Les organisations devraient évaluer en profondeur chacune des étapes de leur processus de gestion de données, c’est-à-dire de la collecte et de la rétention des données jusqu’à leur destruction. De fait, pour élaborer des solutions qui permettront réellement d’atténuer leurs facteurs de risque, les organisations doivent d’abord comprendre les risques particuliers auxquels elles s’exposent en collectant, en traitant et en gérant des données. La structure de gouvernance variera donc d’une organisation à l’autre.
Ces évaluations permettront également aux organisations d’élaborer des politiques et de mettre en place des pratiques adaptées aux risques techniques, administratifs et physiques auxquels elles sont exposées. Idéalement, les politiques établies devraient instaurer un mécanisme de contrôle en vue de surveiller, de gérer et de modérer continuellement les facteurs de risque cernés. Elles devraient aussi prévoir des examens et des audits réguliers des pratiques mises en place en matière de protection de la vie privée, de gestion des données et de cybersécurité (conformément au principe de la responsabilisation démontrable). Les politiques ne devraient par ailleurs pas s’arrêter uniquement aux risques au sein de l’organisation, mais s’élargir aussi à ceux auxquels l’organisation est exposée tout le long de sa chaîne de valeur, y compris ses partenaires d’affaires et ses fournisseurs de services (lesquels constituent des vecteurs supplémentaires de menaces à la protection de la vie privée, à la propriété de données et à la cybersécurité).
2. Définir des paramètres associés aux pratiques de gouvernance en matière de protection de la vie privée et des données
Les organisations devraient définir des paramètres associés à leurs pratiques de gouvernance en matière de protection de la vie privée et des données. De tels paramètres leur permettraient ainsi de faire le suivi des progrès qu’elles accomplissent à l’égard des objectifs ESG ayant trait à la gestion des données. Lorsqu’une organisation rend mesurables ses pratiques de gouvernance en matière de protection de la vie privée et des données dans le contexte des critères ESG, ses dirigeants et les membres de son conseil d’administration peuvent avoir une meilleure compréhension des questions liées aux données et demander que des comptes concrets en la matière leur soient rendus à l’égard des programmes et unités fonctionnelles de l’organisation.

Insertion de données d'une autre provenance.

theorem test_wait_asserted : look (fun s => (s.seq, s.trace)) (step (phaseState .wait (.parked 0) [.high, .low])) =
    some (.run (.txByteParallel 0x41) 0 .wait, [.busy .asserted, .delay .poll]) := by decide
theorem test_wait_deasserted : look (fun s => (s.seq, s.trace)) (step (phaseState .wait (.parked 0) [.low])) =
    some (.run (.txByteParallel 0x41) 0 .drive, [.busy .deasserted]) := by decide
theorem test_drive : look (fun s => (s.transport, s.trace)) (step (phaseState .drive (.parked 0) [])) =
    some (.parallel parallelConfig (.parked 0x41), [.data 0x41]) := by decide
theorem test_selOn : look (fun s => (s.seq, s.trace)) (step (phaseState .selOn (.parked 0x41) [])) =
    some (.run (.txByteParallel 0x41) 0 .wrLo, [.sel .asserted]) := by decide
theorem test_wrLo : look (·.trace) (step (phaseState .wrLo (.parked 0x41) [])) = some [.wr .low, .delay .wrLow] := by decide
theorem test_wrHi : look (·.trace) (step (phaseState .wrHi (.parked 0x41) [])) = some [.wr .high, .delay .wrHigh] := by decide
theorem test_selOff : look (fun s => (s.seq, s.trace)) (step (phaseState .selOff (.parked 0x41) [])) =
    some (.run (.txByteParallel 0x41) 0 .settle, [.sel .deasserted, .tx 0x41]) := by decide
/-- Data lines 0 and 6 are high (R72's example). -/
theorem test_data_lines : (List.range 8).map (Latches.dataLine (.parked 0x41)) =
    [.drives .high, .drives .low, .drives .low, .drives .low, .drives .low, .drives .low, .drives .high, .drives .low] := by
  decide
theorem test_send : look (fun s => (s.trace, s.transport))
    (step { serialReady 7 with seq := .run (.txByteSerial 0x41) 0 .send }) =
    some ([.tx 0x41], .serial serialConfig
      ⟨.drives .low, [.low, .high, .low, .low, .low, .low, .low, .high, .low, .high], 0⟩) := by decide
/-- R77's terms: even parity on 0x43 (three ones), two stop bits, most significant bit first. -/
theorem test_frame_parity : frameBits ⟨1, .lsbFirst, .even, 1⟩ 0x43 =
    [.low, .high, .high, .low, .low, .low, .low, .high, .low, .high, .high] := by decide
theorem test_frame_order : frameBits ⟨1, .msbFirst, .none, 2⟩ 0x43 =
    [.low, .low, .high, .low, .low, .low, .low, .high, .high, .high, .high] := by decide
/-- R78: 1000000 / 9600 is 104.17. -/
theorem test_baud_div : baudDiv ⟨0, 1, 9600, 1000000, .standard⟩ = 104 := by decide
/-- A reference of 7/2 periods a second at 2 bits a second: 1.75 rounds up. -/
theorem test_baud_div_fraction : baudDiv ⟨0, 1, 2, ⟨7, 2, by decide, by decide⟩, .standard⟩ = 2 := by decide
/-- The last bit time of a frame ends with the gap. -/
theorem test_shift_last : look (fun s => (s.trace, s.seq))
    (step { serialReady 7 with seq := .run (.txByteSerial 0x0D) 0 (.shift 1) }) =
    some ([.delay .gap], .run (.txByteSerial 0x0D) 0 .settle) := by decide
theorem test_settle_clear : look (fun s => (s.trace, s.seq)) (step { serialReady 0 with seq := .run .clear 0 .settle }) =
    some ([.delay (.settle .clear)], .idle) := by decide
theorem test_settle_write : look (fun s => (s.trace, s.seq)) (step { serialReady 8 with seq := .run (.write 0x41) 0 .settle }) =
    some ([], .idle) := by decide

/-! ### The port, and the text syntax -/

theorem test_fetch : look (fun s => (s.pos, s.requests)) (step ((serialReady 7).withFetchWord 8 0x03)) = some (0, []) := by decide
theorem test_first_is_begin : look (·.en) (step (State.reset.withFetchWord 8 0x00)) = some true := by decide
theorem test_parse_setCursor : parseLine "setCursor 1, 0x13 ; row 1".toList = some (.setCursor 1 19) := by decide
theorem test_parse_call : parseLine "setCursor(1, 0)".toList = some (.setCursor 1 0) := by decide
theorem test_parse_print : parseLine "print \"Hi\"".toList = some (.print [0x48, 0x69]) := by decide
theorem test_parse_print_bytes : parseLine "print 0x48, 'i', \"!\"".toList = some (.print [0x48, 0x69, 0x21]) := by decide
theorem test_parse_print_nothing : parseLine "print".toList = none ∧ parseLine "print 0x48,".toList = none := by decide
/-- The glyph literal of P3. -/
theorem test_parse_glyph : parseLine "defineCustomChar 1, \"..#../.###./#.#.#/..#../..#../..#../..#..\"".toList =
    some (.defineCustomChar 1 0x1084255C4) := by decide

/-! ### Witnesses: states and operands that meet the hypotheses of the statements -/

theorem serialReady_ready (p : Pos) (h : p.toNat ≤ 39) : Ready (serialReady p) :=
  ⟨⟨h, trivial, ⟨rfl, rfl⟩⟩, rfl, rfl⟩

theorem parallelReady_ready (p : Pos) (ls : List Level) (h : p.toNat ≤ 39) : Ready (parallelReady p ls) :=
  ⟨⟨h, trivial, rfl⟩, rfl, rfl⟩

/-- Two polls before the first byte, none before the second. -/
def twoByteAnswers : List Level := [.high, .high, .low, .low]

/-- Seven bytes, the module always ready. -/
def sevenByteAnswers : List Level := [.low, .low, .low, .low, .low, .low, .low]

theorem witness_WireLengthIsToldByTheOpcode :
    (Instr.setCursorMode 2).wellFormed = true ∧ (settleOf (.setCursorMode 2)).isSome := by decide
theorem witness_PackFollowsTheCellTable : 4 < 5 ∧ 7 < 8 := by decide
theorem witness_UnpackInvertsPack : 34 < 35 ∧ [0x00#8, 0x00, 0x00, 0x00, 0x20].length = 5 := by decide
theorem witness_AdvanceWrapsAtForty : (39#6 : Pos).toNat ≤ 39 ∧ Ready (serialReady 39) ∧ Ready (parallelReady 19 []) :=
  ⟨by decide, serialReady_ready _ (by decide), parallelReady_ready _ _ (by decide)⟩
theorem witness_CursorArithmeticLaws : (0#6 : Pos).toNat ≤ 39 ∧ (39#6 : Pos).toNat ≤ 39 := by decide
theorem witness_HomeOperationsForceZero : Ready (serialReady 39) ∧ Instr.home ∈ [Instr.clear, Instr.reset, Instr.home] :=
  ⟨serialReady_ready _ (by decide), by decide⟩

/-- One byte on each transport, with two polls on Parallel: `clear`, `reset`, `backspace`, `horizontalTab`, `allDisplayOn`,
`write`, `TxByte`. -/
theorem witness_one_byte :
    Ready (serialReady 7) ∧ (serialReady 7).moduleBusy = moduleAnswers (serialReady 7).transport [0] ++ [] ∧
      Ready (parallelReady 7 [.high, .high, .low]) ∧
      (parallelReady 7 [.high, .high, .low]).moduleBusy =
        moduleAnswers (parallelReady 7 [.high, .high, .low]).transport [2] ++ [] ∧ [2].length = [0x0D#8].length :=
  ⟨serialReady_ready _ (by decide), rfl, parallelReady_ready _ _ (by decide), rfl, rfl⟩

/-- Two bytes on Parallel: `setBrightness`, `setCursorMode`, `setCursorPosition`, `setCursor`, `home`, `print`. -/
theorem witness_two_bytes :
    Ready (parallelReady 7 twoByteAnswers) ∧
      (parallelReady 7 twoByteAnswers).moduleBusy = moduleAnswers (parallelReady 7 twoByteAnswers).transport [2, 0] ++ [] ∧
      [2, 0].length = [0x04#8, 0x80].length :=
  ⟨parallelReady_ready _ _ (by decide), rfl, rfl⟩

theorem witness_ClearSendsItsByte : portOpSel 0x3 = 0x3 ∧ Ready (parallelReady 17 [.low]) :=
  ⟨by decide, parallelReady_ready _ _ (by decide)⟩
theorem witness_ResetSendsItsByte : portOpSel 0x4 = 0x4 ∧ Ready (serialReady 39) :=
  ⟨by decide, serialReady_ready _ (by decide)⟩
theorem witness_SetBrightnessSendsTheLevel : portOpSel 0x805 = 0x5 ∧ Ready (serialReady 7) :=
  ⟨by decide, serialReady_ready _ (by decide)⟩
theorem witness_SetCursorModeSendsTheModeByte : portOpSel 0x026 = 0x6 ∧ Ready (serialReady 7) ∧ 2 < (3#8).toNat :=
  ⟨by decide, serialReady_ready _ (by decide), by decide⟩
theorem witness_SetCursorPositionStoresAndSends : portOpSel 0x287 = 0x7 ∧ Ready (serialReady 7) ∧
    (39#8 = if 39 < (39#8).toNat then 0 else 39#8) ∧ (0#8 = if 39 < (40#8).toNat then 0 else 40#8) :=
  ⟨by decide, serialReady_ready _ (by decide), by decide, by decide⟩
theorem witness_DefineCustomCharSendsTheGlyph : portOpSel 0x1A = 0xA ∧ Ready (parallelReady 7 sevenByteAnswers) ∧
    (parallelReady 7 sevenByteAnswers).moduleBusy =
      moduleAnswers (parallelReady 7 sevenByteAnswers).transport [0, 0, 0, 0, 0, 0, 0] ++ [] ∧
    (3#8).toNat ≤ 3 ∧ 3 < (4#8).toNat :=
  ⟨by decide, parallelReady_ready _ _ (by decide), rfl, by decide, by decide⟩
theorem witness_BackspaceRetreats : portOpSel 0xB = 0xB ∧ Ready (serialReady 0) ∧ Ready (serialReady 1) :=
  ⟨by decide, serialReady_ready _ (by decide), serialReady_ready _ (by decide)⟩
theorem witness_HorizontalTabAdvances : portOpSel 0xC = 0xC ∧ Ready (serialReady 39) ∧ Ready (serialReady 38) :=
  ⟨by decide, serialReady_ready _ (by decide), serialReady_ready _ (by decide)⟩
theorem witness_AllDisplayOnSendsItsByte : portOpSel 0xD = 0xD ∧ Ready (serialReady 7) :=
  ⟨by decide, serialReady_ready _ (by decide)⟩
theorem witness_WriteSendsTheByteAndAdvances : portOpSel 0x412 = 0x2 ∧ Ready (serialReady 39) :=
  ⟨by decide, serialReady_ready _ (by decide)⟩
theorem witness_SetCursorResolvesRowAndColumn : portOpSel 0x13018 = 0x8 ∧ Ready (serialReady 7) ∧
    (1#8 = if (1#8).toNat ≤ 1 then 1#8 else 0) ∧ (0#8 = if (2#8).toNat ≤ 1 then 2#8 else 0) ∧
    (19#8 = if (19#8).toNat ≤ 19 then 19#8 else 0) ∧ (0#8 = if (20#8).toNat ≤ 19 then 20#8 else 0) :=
  ⟨by decide, serialReady_ready _ (by decide), by decide, by decide, by decide, by decide⟩
theorem witness_HomeSendsPositionZero : portOpSel 0x9 = 0x9 ∧ Ready (serialReady 33) :=
  ⟨by decide, serialReady_ready _ (by decide)⟩
theorem witness_PrintWritesEachByteInOrder : (serialReady 0).seq = .idle ∧ Ready (parallelReady 38 twoByteAnswers) ∧
    [2, 0].length = [0x48#8, 0x69].length ∧
    (parallelReady 38 twoByteAnswers).moduleBusy =
      moduleAnswers (parallelReady 38 twoByteAnswers).transport [2, 0] ++ [] :=
  ⟨rfl, parallelReady_ready _ _ (by decide), rfl, rfl⟩
theorem witness_BeginStartsTheTransport : portOpSel 0x0 = 0x0 ∧
    (State.construct (.serial serialConfig)).seq = .idle ∧ (State.construct (.serial serialConfig)).en = false ∧
    (State.construct (.serial serialConfig)).transport = .serial serialConfig (.undriven serialConfig) ∧
    (State.construct (.parallel parallelConfig)).transport = .parallel parallelConfig .undriven ∧
    (serialReady 0).seq = .idle ∧ (serialReady 0).en = true := by decide
theorem witness_IsBusyReportsOneSample : portOpSel 0x1 = 0x1 ∧ Ready (parallelReady 7 [.high]) ∧ Ready (parallelReady 7 []) ∧
    Ready (serialReady 7) ∧ (parallelReady 7 [.high]).transport = .parallel parallelConfig (.parked 0) ∧
    (parallelReady 7 [.high]).moduleBusy = .high :: [] ∧ (parallelReady 7 []).moduleBusy = [] :=
  ⟨by decide, parallelReady_ready _ _ (by decide), parallelReady_ready _ _ (by decide), serialReady_ready _ (by decide), rfl, rfl,
    rfl⟩
theorem witness_TxByteTransfersOneByte : Ready (serialReady 7) ∧ Ready (parallelReady 7 [.high, .low]) ∧
    (serialReady 7).transport.mode = .serial ∧ (parallelReady 7 [.high, .low]).transport.mode = .parallel :=
  ⟨serialReady_ready _ (by decide), parallelReady_ready _ _ (by decide), rfl, rfl⟩
theorem witness_ReservedSelectorsAreRefused : portOpSel 0xE = 0xE ∧ portOpSel 0xF = 0xF := by decide
theorem witness_NothingButBeginRunsBeforeBegin : State.reset.seq = .idle ∧ State.reset.en = false ∧
    0x1 ≤ (portOpSel 0x1).toNat ∧ (portOpSel 0x1).toNat ≤ 0xD ∧ 0x1 ≤ (portOpSel 0xD).toNat ∧ (portOpSel 0xD).toNat ≤ 0xD := by
  decide
theorem witness_BusyQIsUnreadableBeforeIsBusy :
    exec .isBusy (serialReady 7) = .next ((serialReady 7).answerBusy false) ∧
    ((serialReady 7).setRequests [0x4A]).readBusyQ = .refused .busyQUnread ∧
    step ((serialReady 7).setRequests [0x4A]) = .next (serialReady 7) ∧ decode 0x4A ≠ .isBusy ∧
    Ready (serialReady 7) ∧ Ready (parallelReady 7 [.low]) ∧ (parallelReady 7 [.low]).moduleBusy = .low :: [] ∧
    Ready (parallelReady 7 []) ∧ (parallelReady 7 []).moduleBusy = [] :=
  ⟨rfl, rfl, rfl, by decide, serialReady_ready _ (by decide), parallelReady_ready _ _ (by decide), rfl,
    parallelReady_ready _ _ (by decide), rfl⟩
theorem witness_StepRunsTheOperationOnThePort :
    ((serialReady 7).setRequests [0x3]).seq = .idle ∧ ((serialReady 7).setRequests [0x3]).requests = 0x3 :: [] ∧
    (serialReady 7).requests = [] ∧ (phaseState .wait (.parked 0) []).seq = .run (.txByteParallel 0x41) 0 .wait ∧
    decodeTableWord 8 0x03 = some .clear := by decide

/-- A state in a phase of `TxByte(0x41)` on Parallel that meets the invariant. -/
theorem phaseState_wait_invariant (ls : List Level) : Invariant (phaseState .wait (.parked 0) ls) :=
  ⟨Nat.le_of_ble_eq_true rfl, ⟨rfl, Nat.le_of_ble_eq_true rfl, rfl, fun h => Phase.noConfusion h⟩, rfl⟩

theorem phaseState_wrHi_invariant :
    Invariant (phaseState .wrHi ⟨.drives 0x41, .drives .low, .drives .asserted, true⟩ []) :=
  ⟨Nat.le_of_ble_eq_true rfl, ⟨rfl, Nat.le_of_ble_eq_true rfl, rfl, fun h => Phase.noConfusion h⟩, rfl⟩

theorem witness_RunningOperationKeepsTheRegisters :
    step (phaseState .drive (.parked 0) []) =
      .next (phaseDrive parallelConfig (.parked 0) (.txByteParallel 0x41) 0 0x41 (phaseState .drive (.parked 0) [])) := rfl
theorem witness_BusyWaitEndsOnlyWhenDeasserted :
    Invariant (phaseState .wait (.parked 0) [.high, .high, .low]) ∧ Invariant (phaseState .wait (.parked 0) [.low]) ∧
    (phaseState .wait (.parked 0) [.high, .high, .low]).moduleBusy = List.replicate 2 parallelConfig.busyActive ++ [.low] ∧
    (phaseState .wait (.parked 0) [.low]).moduleBusy = opposite parallelConfig.busyActive :: [] :=
  ⟨phaseState_wait_invariant _, phaseState_wait_invariant _, rfl, rfl⟩
theorem witness_DataLinesCarryTheByte :
    (phaseState .drive (.parked 0) []).transport = .parallel parallelConfig (.parked 0) ∧
    (phaseState .drive (.parked 0) []).seq = .run (.txByteParallel 0x41) 0 .drive ∧
    byteAt (.txByteParallel 0x41) 0 = some 0x41 := by decide

/-- A Serial instance about to send 0x41. -/
def sendState : State := { serialReady 7 with seq := .run (.txByteSerial 0x41) 0 .send }

theorem sendState_invariant : Invariant sendState :=
  ⟨Nat.le_of_ble_eq_true rfl, ⟨rfl, Nat.le_of_ble_eq_true rfl, rfl, fun h => Phase.noConfusion h⟩, ⟨rfl, rfl⟩⟩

Les paramètres au sujet desquels les organisations divulgueront de l’information varieront vraisemblablement d’une organisation à une autre, notamment en fonction de leur profil de risques, de leurs besoins particuliers et de leurs secteurs d’activités. Cela dit, une organisation pourrait fournir de l’information, entre autres, sur ses attestations en matière de sécurité de l’information, ses approches en ce qui concerne l’analyse de données et l’intelligence artificielle, la fréquence des séances de formation portant sur la protection de la vie privée et la cybersécurité, des statistiques relatives aux atteintes à la protection des données, ainsi que ses investissements dans des ressources pertinentes. Les résultats d’une analyse approfondie des facteurs de risque d’une organisation, et le degré de probabilité qu’un incident se produise, peuvent aider une organisation à établir des paramètres relatifs aux risques associés aux données et à en faire le suivi. Des objectifs ESG clairs relativement aux pratiques de gouvernance en matière de protection de la vie privée et des données peuvent favoriser l’adoption de stratégies à ce chapitre à l’échelle de l’organisation. De tels objectifs fournissent également aux parties prenantes des paramètres tangibles leur permettant de demander à l’organisation de rendre des comptes à l’égard de ses engagements.
3. Appliquer le principe de protection de la vie privée et de cybersécurité dès la conception
Les organisations devraient intégrer la protection de la vie privée et la cybersécurité à la conception, à l’exploitation et à la gestion de leurs systèmes et processus opérationnels. Essentiellement, cela revient à intégrer des considérations et des caractéristiques liées à la protection de la vie privée et des données dès la conception, et au cours de l’exploitation et de la gestion, de tout système, de tout processus opérationnel ou de tout produit susceptible de servir à la collecte ou au traitement de renseignements personnels.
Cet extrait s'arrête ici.